**Assigned task**
Output nothing but the lines from the first line of the entries to the line with "t.block.fr = ⟨0#4, 0#4, 0#16, 0#24⟩ ∧ t.block.pb", inclusive, exactly as they read.

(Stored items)
════════════════
-- ==== Sys2Proof/Certificates/Slice0/Obligations.lean ====
section
/-! DEFINITION. The statements for the provers. `log n` is notes/assumptions/n.md. -/

open Sys2Proof Sys2Proof.Machine

/-! ## Reset -/

/-- R200: while `rst = 1` the state holds the reset values, for any number of cycles, whatever the host does or was
doing; the host's store is kept. -/
def Obligations.ResetHoldsZeroWhileAsserted : Prop :=
  ∀ (s : State) (n : Nat) (rest : List Nat),
    s.host.resets = List.replicate (n + 1) 0 ++ rest →
    ∃ t : State, Host.Core.run core (n + 1) s = .next t ∧
      t.block.fr = ⟨0#4, 0#4, 0#16, 0#24⟩ ∧ t.block.pb = ⟨0#8, 0#8, 0#8, 0#8, 0#8, 0#8, 0#8⟩ ∧
      t.block.df = ⟨0#4, 0#4, 0#16, 0#24⟩ ∧ t.block.dv = false ∧ t.block.ce = false ∧ t.block.busy = false ∧
      t.block.seg = 0#10 ∧ t.block.rem = 0#16 ∧ t.block.tx = false ∧ t.block.cmdReady = true ∧
      t.host.store = s.host.store ∧ t.host.resets = rest

/-- R32: the values after reset; the store holds the open parameter `STORE_INIT` (log 4). -/
def Obligations.ResetStateHoldsTheTableOfR32 : Prop :=
  State.reset.block.fr = ⟨0#4, 0#4, 0#16, 0#24⟩ ∧
  State.reset.block.pb = ⟨0#8, 0#8, 0#8, 0#8, 0#8, 0#8, 0#8⟩ ∧
  State.reset.block.df = ⟨0#4, 0#4, 0#16, 0#24⟩ ∧ State.reset.block.dv = false ∧ State.reset.block.ce = false ∧
  State.reset.block.busy = false ∧ State.reset.block.seg = 0#10 ∧ State.reset.block.rem = 0#16 ∧
  State.reset.block.tx = false ∧ State.reset.host.store = Config.storeInit

/-- R202, R175, R210: `rst` at any of the 874720 ticks of a SEND's transmission, whatever ticks the host lets pass
before its commands. Up to it the block is busy and the
store unwritten; it clears the block and drops the line, and the SEND never writes the store, so a SEND that follows
reads the same value. The model's choices: the numbers of steps count SEND's StoreRead as a step of no ticks
(log 3), its two SETs come in either order but are two steps (log 13), and the host returns from a SEND whose
transmission is cut short (log 17). -/
def Obligations.ResetAbandonsASend : Prop :=
  ∀ (s : State) (code : ControlCode) (pauses : List Nat) (n m : Nat) (rest : List HostAction) (rs : List Nat),
    n < 874720 → s.block.busy = false → s.host.call = none → s.host.script = .send code pauses :: rest →
    m = pauses.getD 0 0 + pauses.getD 1 0 + pauses.getD 2 0 + 4 + n → s.host.resets = m :: rs →
    ∃ t u : State, Host.Core.run core m s = .next t ∧ t.block.busy = true ∧ t.rst = true ∧
      t.host.store = s.host.store ∧ step t = .next u ∧ u.block = Block.reset ∧ u.block.tx = false ∧
      u.host = ⟨s.host.store, none, rest, rs⟩ ∧
      ∀ (code' : ControlCode) (l : List Nat) (more : List HostAction), rest = .send code' l :: more →
        u.rst = false → ∃ v : State, step u = .next v ∧ v.host.call = some ⟨code', s.host.store, .setControl, l⟩

/-! ## Frame-field commands -/

/-- R100: NOP writes nothing, whatever its operand bits, and no command at all does the same: an idle block does not
change while the host has nothing to do, lets ticks pass, also between the commands of a SEND, or waits. That a step takes one of the host's actions is the
model's choice (log 3). -/
def Obligations.NopWritesNothing : Prop :=
  (∀ arg : BitVec 56, decode (.command (0#3 ++ arg)) = .ok .nop) ∧
  ∀ s : State, s.block.busy = false →
    exec .nop s = .next s ∧
    (s.rst = false → s.host.call = none →
      (s.host.script = [] → step s = .next s.elapse) ∧
      (∀ n rest, s.host.script = .pass (n + 1) :: rest → step s = .next (s.elapse.withScript (.pass n :: rest))) ∧
      (∀ rest, s.host.script = .wait :: rest → step s = .next (s.elapse.withScript rest))) ∧
    (s.rst = false → ∀ p, s.host.call = some p → p.pause ≠ 0 →
      step s = .next (s.elapse.withCall (some p.paused))) ∧
    s.elapse.block = s.block ∧ (∀ l : List HostAction, (s.elapse.withScript l).block = s.block) ∧
    ∀ p : SendCall, (s.elapse.withCall (some p)).block = s.block

/-- R101: SET_COUNTER stores the low 4 bits of its 32-bit operand in `FR.counter` and writes nothing else. -/
def Obligations.SetCounterStoresItsLowFourBits : Prop :=
  (∀ arg : BitVec 56, decode (.command (1#3 ++ arg)) = .ok (.setCounter (BitVec.ofNat 32 arg.toNat))) ∧
  ∀ (v : BitVec 32) (s : State), s.block.busy = false →
    exec (.setCounter v) s = .next
      { s with block := { s.block with fr := { s.block.fr with counter := BitVec.ofNat 4 v.toNat } } }

/-- R102: SET_CONTROL, likewise, for `FR.control`; no value is rejected. -/
def Obligations.SetControlStoresItsLowFourBits : Prop :=
  (∀ arg : BitVec 56, decode (.command (2#3 ++ arg)) = .ok (.setControl (BitVec.ofNat 32 arg.toNat))) ∧
  ∀ (v : BitVec 32) (s : State), s.block.busy = false →
    exec (.setControl v) s = .next
      { s with block := { s.block with fr := { s.block.fr with control := BitVec.ofNat 4 v.toNat } } }

/-- R103: SET_ROLLING, likewise, with 16 bits of `FR.rolling`. -/
def Obligations.SetRollingStoresItsLowSixteenBits : Prop :=
  (∀ arg : BitVec 56, decode (.command (3#3 ++ arg)) = .ok (.setRolling (BitVec.ofNat 32 arg.toNat))) ∧
  ∀ (v : BitVec 32) (s : State), s.block.busy = false →
    exec (.setRolling v) s = .next
      { s with block := { s.block with fr := { s.block.fr with rolling := BitVec.ofNat 16 v.toNat } } }

/-- R104: SET_ADDRESS, likewise, with 24 bits of `FR.address`. -/
def Obligations.SetAddressStoresItsLowTwentyFourBits : Prop :=
  (∀ arg : BitVec 56, decode (.command (4#3 ++ arg)) = .ok (.setAddress (BitVec.ofNat 32 arg.toNat))) ∧
  ∀ (v : BitVec 32) (s : State), s.block.busy = false →
    exec (.setAddress v) s = .next
      { s with block := { s.block with fr := { s.block.fr with address := BitVec.ofNat 24 v.toNat } } }

/-- R105: SETs of different fields commute, a later SET of the same field overrides, and the four together, in
any order, determine `FR` whatever it held, and change nothing else. -/
def Obligations.SetCommandsCommuteAndOverride : Prop :=
  ∀ (s : State) (c k r a v : BitVec 32), s.block.busy = false →
    (∀ l : List Instr, l.Perm [.setCounter c, .setControl k, .setRolling r, .setAddress a] →
      s.execAll l = .next { s with block := { s.block with
        fr := ⟨BitVec.ofNat 4 c.toNat, BitVec.ofNat 4 k.toNat, BitVec.ofNat 16 r.toNat, BitVec.ofNat 24 a.toNat⟩ } }) ∧
    (∀ i j : Instr, [i, j].Sublist [.setCounter c, .setControl k, .setRolling r, .setAddress a] →
      s.execAll [i, j] = s.execAll [j, i]) ∧
    s.execAll [.setCounter v, .setCounter c] = s.execAll [.setCounter c] ∧
    s.execAll [.setControl v, .setControl k] = s.execAll [.setControl k] ∧
    s.execAll [.setRolling v, .setRolling r] = s.execAll [.setRolling r] ∧
    s.execAll [.setAddress v, .setAddress a] = s.execAll [.setAddress a]

/-! ## The codec -/

/-- R110: the checksum is the exclusive or of all fourteen nibbles. -/
def Obligations.ChecksumIsTheXorOfAllNibbles : Prop :=
  ∀ B : Buf, checksum B =
    hiNibble B.b0 ^^^ loNibble B.b0 ^^^ hiNibble B.b1 ^^^ loNibble B.b1 ^^^ hiNibble B.b2 ^^^ loNibble B.b2 ^^^
    hiNibble B.b3 ^^^ loNibble B.b3 ^^^ hiNibble B.b4 ^^^ loNibble B.b4 ^^^ hiNibble B.b5 ^^^ loNibble B.b5 ^^^
    hiNibble B.b6 ^^^ loNibble B.b6

/-- R111: inserting the checksum makes the whole buffer's checksum zero, and a checksum of zero says exactly that
the stored nibble is the exclusive or of the other thirteen. -/
def Obligations.InsertedChecksumMakesTheSumZero : Prop :=
  (∀ B : Buf, loNibble B.b1 = 0#4 → checksum { B with b1 := B.b1 ||| (checksum B).setWidth 8 } = 0#4) ∧
  ∀ B : Buf, checksum B = 0#4 ↔ loNibble B.b1 =
    hiNibble B.b0 ^^^ loNibble B.b0 ^^^ hiNibble B.b1 ^^^ hiNibble B.b2 ^^^ loNibble B.b2 ^^^
    hiNibble B.b3 ^^^ loNibble B.b3 ^^^ hiNibble B.b4 ^^^ loNibble B.b4 ^^^ hiNibble B.b5 ^^^ loNibble B.b5 ^^^
    hiNibble B.b6 ^^^ loNibble B.b6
════════════════
**Response to the exercise**
-- ==== Sys2Proof/Certificates/Slice0/Obligations.lean ====
section
/-! DEFINITION. The statements for the provers. `log n` is notes/assumptions/n.md. -/

open Sys2Proof Sys2Proof.Machine

/-! ## Reset -/

/-- R200: while `rst = 1` the state holds the reset values, for any number of cycles, whatever the host does or was
doing; the host's store is kept. -/
def Obligations.ResetHoldsZeroWhileAsserted : Prop :=
  ∀ (s : State) (n : Nat) (rest : List Nat),
    s.host.resets = List.replicate (n + 1) 0 ++ rest →
    ∃ t : State, Host.Core.run core (n + 1) s = .next t ∧
      t.block.fr = ⟨0#4, 0#4, 0#16, 0#24⟩ ∧ t.block.pb = ⟨0#8, 0#8, 0#8, 0#8, 0#8, 0#8, 0#8⟩ ∧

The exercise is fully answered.